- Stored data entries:

/-- The address of the first packet that has not issued, between two packets: between two passes of a loop that is the first of the body
when another pass is to come, and what stands after the body when none is (R44, R49, R274). -/
def Ctx.nextPc (c : Ctx) : U64 :=
  match c.loop with
  | some l =>
    if !l.pending || c.trap.tctx || c.issue.again.isSome then c.issue.pc
    else if l.pass < l.passes ∨ (l.draining = true ∧ l.leftAt < l.whole) then l.body
    else l.body + BitVec.ofNat 64 (4 * l.len)
  | none => c.issue.pc

/-- A stop point of a graceful request: with NOTIFY it raises PREEMPT, with the address that issue resumes at, and
otherwise the context drains (R286, R287). -/
def Ctx.stopPoint (c : Ctx) (pc : U64) : Ctx :=
  if c.preempt.notify && !c.preempt.notified then
    ({ c with preempt := { c.preempt with notified := true } }).raise
      { code := causePreempt, sub := 0#8, tval := 0#64, queue := none, pc := pc, after := false, access := none, early := false }
  else { c with preempt := { c.preempt with stop := .draining } }

/-- The context after its packet has issued in full. -/
def Ctx.endPacket (c : Ctx) : Ctx :=
  let c := c.turnPacket
  if c.issue.yields then ({ c with issue := { c.issue with yields := false } }).stopPoint c.nextPc else c

/-- The context after an instruction of n words whose E bit is e has taken effect. A wait that issues again is followed by
what its packet still held (R286). -/
def Ctx.advance (c : Ctx) (e : Bool) (n : Nat) : Ctx :=
  let next : U64 × Bool := c.issue.again.getD (c.issue.pc + BitVec.ofNat 64 (4 * n), e)
  let c := { c with ord := c.ord + 1, issue := { c.issue with pc := next.1, done := c.issue.done + 1, again := none } }
  if next.2 then c.endPacket else c

/-- The context when its sequencer stalls: nothing more issues in this cycle, and the instruction has not issued. -/
def Ctx.stall (c : Ctx) : Ctx := { c with issue := { c.issue with closed := true } }

/-- ILLEGAL at an instruction, with its words (R138). -/
def Ctx.illegal (c : Ctx) (i : Instr) (sub : BitVec 8) : Ctx := c.trapAt causeIllegal sub i.tvalWords

/-- Run an instruction's meaning after the checks that look at it alone (R139). -/
def Ctx.checked (c : Ctx) (i : Instr) (f : Ctx → Ctx) : Ctx :=
  match i.staticFault with
  | some sub => c.illegal i sub
  | none => f c

/-! Taking a trap, and the return (R271 to R279). -/

/-- The sequence number of the first entry of a queue that has not started, or the queue's next number (R275). -/
def Ctx.cutOf (c : Ctx) (q : Nat) : BitVec 16 :=
  match (vget [] c.eng.q q).find? (fun e => !e.trap) with
  | some e => e.seq
  | none => vget 0#16 c.eng.seq q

- Work to complete: Only the lines above starting with the one with "is followed by" and going through the one with "let next : U64" are to be copied, word for word and with both ends kept.

- Exercise answer:
/-- The context after an instruction of n words whose E bit is e has taken effect. A wait that issues again is followed by
what its packet still held (R286). -/
def Ctx.advance (c : Ctx) (e : Bool) (n : Nat) : Ctx :=
  let next : U64 × Bool := c.issue.again.getD (c.issue.pc + BitVec.ofNat 64 (4 * n), e)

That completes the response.